Thanks for the comments @nagisa and @bowenwang1996

I agree that it is important to have a clear vision on how this NEP and #480 align with each other. I just had a call with @encody where we discussed this. He has posted more detailed notes above, but here is my high level summary.

We will consider Account Namespaces to be a logical prerequisite for Synchronous execution (I say "logical" because we could work on getting the implementations done in parallel). Therefore this NEP will be an extension of the previous one. The additional functionality this NEP adds is to allow specifying another field in the DeployContract action which marks the namespace being deployed as being synchronous-only (by default all namespaces will be asynchronous). Synchronous-only namespaces differ from asynchronous ones in the ways that the "submodules" of the currently proposal differ from normal contracts (cannot be invoked by FunctionCall actions, have access to a limited set of host functions, etc.).
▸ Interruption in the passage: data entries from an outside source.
theorem mask_takeSlice {ps : List Part}
    (hsub : sub [.tim, .link, .ing, .flows, .hif, .spare, .sent, .host, .notes] ps = true) (lane : Nat) (eye : Bool)
    (d : Device) :
    blank ps (takeSlice lane eye d) = blank ps d := by
  refine mask_mono hsub ?_
  unfold takeSlice
  try dsimp only
  repeat' first
    | rfl
    | (simp (disch := decide) only [mask_deferredMade, mask_eyeSwapFx, mask_judged, mask_sliceDue, blank_quiet, reclk_self, blank_when, mask_ite, ite_self]; done)
    | split
    | simp (disch := decide) only [mask_deferredMade, mask_eyeSwapFx, mask_judged, mask_sliceDue, blank_quiet, reclk_self, blank_when, mask_ite, ite_self]

theorem mask_retryDeferred {ps : List Part}
    (hsub : sub [.tim, .link, .ing, .flows, .hif, .spare, .sent, .host, .notes] ps = true) (d : Device) :
    blank ps (retryDeferred d) = blank ps d := by
  refine mask_mono hsub ?_
  unfold retryDeferred
  refine mask_foldl ?_ _ _
  intro d a
  repeat' first
    | rfl
    | (simp (disch := decide) only [mask_applyDeferred, blank_quiet, reclk_self, blank_when, mask_ite, ite_self]; done)
    | split

theorem mask_eyeSlice {ps : List Part}
    (hsub : sub [.tim, .link, .ing, .flows, .hif, .spare, .sent, .host, .notes] ps = true) (lane : Nat) (d : Device) :
    blank ps (eyeSlice lane d) = blank ps d := by
  refine mask_mono hsub ?_
  unfold eyeSlice
  try dsimp only
  repeat' first
    | rfl
    | (simp (disch := decide) only [mask_raise, mask_setSpare, mask_takeSlice, blank_quiet, reclk_self, blank_when, mask_ite, ite_self]; done)
    | split
    | simp (disch := decide) only [mask_raise, mask_setSpare, mask_takeSlice, blank_quiet, reclk_self, blank_when, mask_ite, ite_self]

theorem mask_returnSlice {ps : List Part} (hsub : sub [.link, .flows, .hif, .spare, .sent, .host, .notes] ps = true)
    (lane : Nat) (d : Device) :
    blank ps (returnSlice lane d) = blank ps d := by
  refine mask_mono hsub ?_
  unfold returnSlice
  repeat' first
    | rfl
    | (simp (disch := decide) only [mask_judgeHealth, mask_setSpare, blank_quiet, reclk_self, blank_when, mask_ite, ite_self]; done)
    | split

theorem mask_eyeFx {ps : List Part}
    (hsub : sub [.tim, .link, .ing, .flows, .hif, .spare, .sent, .host, .notes] ps = true) (lane width : Nat)
    (d : Device) :
    blank ps (eyeFx lane width d) = blank ps d := by
  refine mask_mono hsub ?_
  simp (disch := decide) only [eyeFx, mask_eyeSlice, mask_raise, mask_returnSlice, mask_setSpare, blank_quiet,
      reclk_self, blank_when, mask_ite, ite_self]

theorem mask_parityJudge {ps : List Part}
    (hsub : sub [.tim, .link, .ing, .flows, .hif, .spare, .sent, .host, .notes] ps = true) (q : Nat) (d : Device) :
    blank ps (parityJudge q d) = blank ps d := by
  refine mask_mono hsub ?_
  unfold parityJudge
  try dsimp only
  repeat' first
    | rfl
    | (simp (disch := decide) only [mask_setSpare, mask_takeSlice, blank_quiet, reclk_self, blank_when, mask_ite, ite_self]; done)
    | split
    | simp (disch := decide) only [mask_setSpare, mask_takeSlice, blank_quiet, reclk_self, blank_when, mask_ite, ite_self]

theorem mask_paritySubst {ps : List Part}
    (hsub : sub [.tim, .link, .ing, .flows, .hif, .spare, .sent, .host, .notes] ps = true) (d : Device) :
    blank ps (paritySubst d) = blank ps d := by
  refine mask_mono hsub ?_
  unfold paritySubst
  refine mask_foldl ?_ _ _
  intro d a
  repeat' first
    | rfl
    | (simp (disch := decide) only [mask_parityJudge, blank_quiet, reclk_self, blank_when, mask_ite, ite_self]; done)
    | split

theorem mask_takeSegment {ps : List Part} (hsub : sub [.link, .flows, .hif, .spare, .sent, .host, .notes] ps = true)
    (lane : Nat) (d : Device) :
    blank ps (takeSegment lane d) = blank ps d := by
  refine mask_mono hsub ?_
  unfold takeSegment
  try dsimp only
  repeat' first
    | rfl
    | (simp (disch := decide) only [mask_spareTaken, blank_quiet, reclk_self, blank_when, mask_ite, ite_self]; done)
    | split
    | simp (disch := decide) only [mask_spareTaken, blank_quiet, reclk_self, blank_when, mask_ite, ite_self]

theorem mask_predictionFx {ps : List Part} (hsub : sub [.link, .flows, .hif, .spare, .sent, .host, .notes] ps = true)
    (d : Device) :
    blank ps (predictionFx d) = blank ps d := by
  refine mask_mono hsub ?_
  simp (disch := decide) only [predictionFx, mask_predict, mask_setSpare, blank_quiet, reclk_self, blank_when,
      mask_ite, ite_self]

theorem mask_coreTestFx {ps : List Part} (hsub : sub [.link, .flows, .hif, .spare, .sent, .host, .notes] ps = true)
    (c : Nat) (pass : Bool) (d : Device) :
    blank ps (coreTestFx c pass d) = blank ps d := by
  refine mask_mono hsub ?_
  simp (disch := decide) only [coreTestFx, mask_judgeHealth, mask_setSpare, mask_spareUsed, blank_quiet, reclk_self,
      blank_when, mask_ite, ite_self]

theorem mask_lateServo {ps : List Part} (hsub : sub [.tim] ps = true) (due : RP) (d : Device) :
    blank ps (lateServo due d) = blank ps d := by
  refine mask_mono hsub ?_
  unfold lateServo
  repeat' first
    | rfl
    | (simp (disch := decide) only [mask_setTime, blank_quiet, reclk_self, blank_when, mask_ite, ite_self]; done)
    | split

theorem mask_lateCard {ps : List Part} (hsub : sub [.tim, .link, .topo, .hif] ps = true) (due : RP) (d : Device) :
    blank ps (lateCard due d) = blank ps d := by
  refine mask_mono hsub ?_
  unfold lateCard
  repeat' first
    | rfl
    | (simp (disch := decide) only [mask_setTime, blank_set_link, blank_set_topo, blank_set_hif, blank_quiet, reclk_self, blank_when, mask_ite, ite_self]; done)
    | split

theorem mask_fwLateFx {ps : List Part}
    (hsub : sub [.tim, .link, .topo, .flows, .hif, .spare, .sent, .host, .notes] ps = true) (role lateUs : Nat)
    (due : RP) (d : Device) :
    blank ps (fwLateFx role lateUs due d) = blank ps d := by
  refine mask_mono hsub ?_
  unfold fwLateFx
  try dsimp only
  repeat' first
    | rfl
    | (simp (disch := decide) only [mask_lateCard, mask_lateServo, mask_raise, mask_setSpare, blank_quiet, reclk_self, blank_when, mask_ite, ite_self]; done)
    | split
    | simp (disch := decide) only [mask_lateCard, mask_lateServo, mask_raise, mask_setSpare, blank_quiet, reclk_self, blank_when, mask_ite, ite_self]

theorem mask_copy24Fx {ps : List Part} (hsub : sub [.link, .flows, .hif, .spare, .sent, .host, .notes] ps = true)
    (c : Nat) (d : Device) :
    blank ps (copy24Fx c d) = blank ps d := by
  refine mask_mono hsub ?_
  simp (disch := decide) only [copy24Fx, mask_setSpare, mask_spareUsed, mask_ite, ite_self]

theorem mask_takeBank {ps : List Part} (hsub : sub [.link, .flows, .hif, .spare, .sent, .host, .notes] ps = true)
    (bank : Nat) (d : Device) :
    blank ps (takeBank bank d) = blank ps d := by
  refine mask_mono hsub ?_
  simp (disch := decide) only [takeBank, mask_setSpare, mask_spareUsed, blank_quiet, reclk_self, blank_when, mask_ite,
      ite_self]

theorem mask_calErrorFx {ps : List Part}
    (hsub : sub [.link, .flows, .hif, .corr, .spare, .cal, .sent, .host, .notes] ps = true) (e : CalError)
    (d : Device) :
    blank ps (calErrorFx e d) = blank ps d := by
  refine mask_mono hsub ?_
  unfold calErrorFx
  try dsimp only
  repeat' first
    | rfl
    | (simp (disch := decide) only [mask_calPoison, mask_setSpare, mask_takeBank, blank_set_cal, blank_quiet, reclk_self, blank_when, mask_ite, ite_self]; done)
    | split
    | simp (disch := decide) only [mask_calPoison, mask_setSpare, mask_takeBank, blank_set_cal, blank_quiet, reclk_self, blank_when, mask_ite, ite_self]

theorem mask_calRepairFx {ps : List Part} (hsub : sub [.sched, .corr, .spare] ps = true) (d : Device) :
    blank ps (calRepairFx d) = blank ps d := by
  refine mask_mono hsub ?_
  unfold calRepairFx
  refine mask_foldl ?_ _ _
  intro d a
  repeat' first
    | rfl
    | (simp (disch := decide) only [mask_calRepair, mask_setSpare, blank_quiet, reclk_self, blank_when, mask_ite, ite_self]; done)
    | split

theorem mask_fsSubstitute {ps : List Part} (hsub : sub [.pxl, .spare] ps = true) (bank : Nat) (row : Option Nat)
    (moves : Buffer → Bool) (d : Device) :
    blank ps (fsSubstitute bank row moves d) = blank ps d := by
  refine mask_mono hsub ?_
  simp (disch := decide) only [fsSubstitute, mask_setPxl, mask_setSpare]

theorem mask_fsBank {ps : List Part} (hsub : sub [.link, .flows, .hif, .pxl, .spare, .sent, .host, .notes] ps = true)
    (bank : Nat) (d : Device) :
    blank ps (fsBank bank d) = blank ps d := by
  refine mask_mono hsub ?_
  simp (disch := decide) only [fsBank, mask_fsSubstitute, mask_setSpare, mask_spareUsed, blank_quiet, reclk_self,
      blank_when, mask_ite, ite_self]

theorem mask_fsRow {ps : List Part} (hsub : sub [.link, .flows, .hif, .pxl, .spare, .sent, .host, .notes] ps = true)
    (e : StoreError) (d : Device) :
    blank ps (fsRow e d) = blank ps d := by
  refine mask_mono hsub ?_
  simp (disch := decide) only [fsRow, mask_fsBank, mask_fsSubstitute, mask_setSpare, blank_quiet, reclk_self,
      blank_when, mask_ite, ite_self]

theorem mask_fsError {ps : List Part} (hsub : sub [.link, .flows, .hif, .pxl, .spare, .sent, .host, .notes] ps = true)
    (e : StoreError) (d : Device) :
    blank ps (fsError e d) = blank ps d := by
  refine mask_mono hsub ?_
  simp (disch := decide) only [fsError, mask_fsBank, mask_fsRow, mask_setSpare, blank_quiet, reclk_self, blank_when,
      mask_ite, ite_self]

theorem mask_healthQueryFx {ps : List Part} (hsub : sub [.link, .flows, .hif, .sent, .host, .comps, .notes] ps = true)
    (c : Cmd) (d : Device) :
    blank ps (healthQueryFx c d) = blank ps d := by
  refine mask_mono hsub ?_
  simp (disch := decide) only [healthQueryFx, mask_finish, blank_quiet, reclk_self, blank_when, mask_ite, ite_self]

theorem mask_spareApplyFx {ps : List Part}
    (hsub : sub [.tim, .link, .ing, .flows, .hif, .spare, .sent, .host, .comps, .notes] ps = true) (c : Cmd)
    (d : Device) :
    blank ps (spareApplyFx c d) = blank ps d := by
  refine mask_mono hsub ?_
  simp (disch := decide) only [spareApplyFx, mask_applyDeferred, mask_finish, mask_refuse, blank_quiet, reclk_self,
      blank_when, mask_ite, ite_self]

theorem mask_setRed {ps : List Part} (hsub : sub [.red] ps = true) (f : Redund → Redund) (d : Device) :
    blank ps (setRed f d) = blank ps d := by
  refine mask_mono hsub ?_
  simp (disch := decide) only [setRed, blank_set_red]

theorem mask_setEngine {ps : List Part} (hsub : sub [.red] ps = true) (e : Nat) (s : EngState) (d : Device) :
    blank ps (setEngine e s d) = blank ps d := by
  refine mask_mono hsub ?_
  simp (disch := decide) only [setEngine, mask_setRed]

theorem mask_engineFailedNotice {ps : List Part} (hsub : sub [.link, .flows, .hif, .sent, .host, .notes] ps = true)
    (e unitKind : Nat) (d : Device) :
    blank ps (engineFailedNotice e unitKind d) = blank ps d := by
  refine mask_mono hsub ?_
  simp (disch := decide) only [engineFailedNotice, mask_raise]

theorem mask_engineGone {ps : List Part}
    (hsub : sub [.link, .flows, .hif, .red, .spare, .sent, .host, .notes] ps = true) (e unitKind : Nat) (d : Device) :
    blank ps (engineGone e unitKind d) = blank ps d := by
  refine mask_mono hsub ?_
  unfold engineGone
  try dsimp only
  repeat' first
    | rfl
    | (simp (disch := decide) only [mask_engineFailedNotice, mask_setEngine, mask_spareTaken, blank_quiet, reclk_self, blank_when, mask_ite, ite_self]; done)
    | split
    | simp (disch := decide) only [mask_engineFailedNotice, mask_setEngine, mask_spareTaken, blank_quiet, reclk_self, blank_when, mask_ite, ite_self]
There are still some details to work out, but we'll do that next week. I'll make another comment once we have finished updating this NEP to be an extension on top of #480.

@nagisa
Copy link
Contributor

nagisa commented Jun 5, 2023

I’m glad to hear positive news here. I do have a question though: what is the reason to add a flag for whether the contract is synchronous-vs-asynchronous to DeployContract? As far as I can tell this distinction would already be present implicitly: contracts meant to be called in a synchronous manner cannot import (pretty much) any host functions and are useless as asynchronously called contracts; and whenever synchronous contract gets called asynchronously they won't have anybody to communicate messages to (or yield) which I imagine would make them at least panic (but likely fail to link too…)

I guess, personally, considering the developer UX, I would prefer synchronicity of the contract to be a property of the contract code, rather than the deploy action.

@birchmd
Copy link
Contributor

birchmd commented Jun 6, 2023

Thanks for the comment @nagisa ! I'll keep this in mind as I am revising the NEP. Part of the purpose of the deploy-time flag was also to mark external visibility (is this namespace callable from other accounts using the FunctionCall action) because it might be useful to have "private namespaces". This is separate from the question of whether it is synchronous or not because a namespace which includes no calls to yield might still need to be private for some reason. As you said, all methods which use yield would already be private in the sense they would panic if you tried to call them asynchronously. So maybe this "private" namespaces idea is not needed in this NEP and could be introduced as a separate concept in the future instead.

@birchmd
Copy link
Contributor

birchmd commented Jun 9, 2023

@nagisa @encody @bowenwang1996 I've revised the NEP to be based on the changes proposed in NEP-480. Please take another look and let me know what you think.

@DavidM-D
Copy link
Contributor

DavidM-D commented Jun 14, 2023

Do we know how much this would actually save Aurora in gas per month?

I can see one benchmark which is numeric + writing to memory that has been hand written in rust rather than cross compiled from EVM code. This seems like the most favorable compiled/interpreted benchmark possible and is likely not representative of the speedup they're actually going to see.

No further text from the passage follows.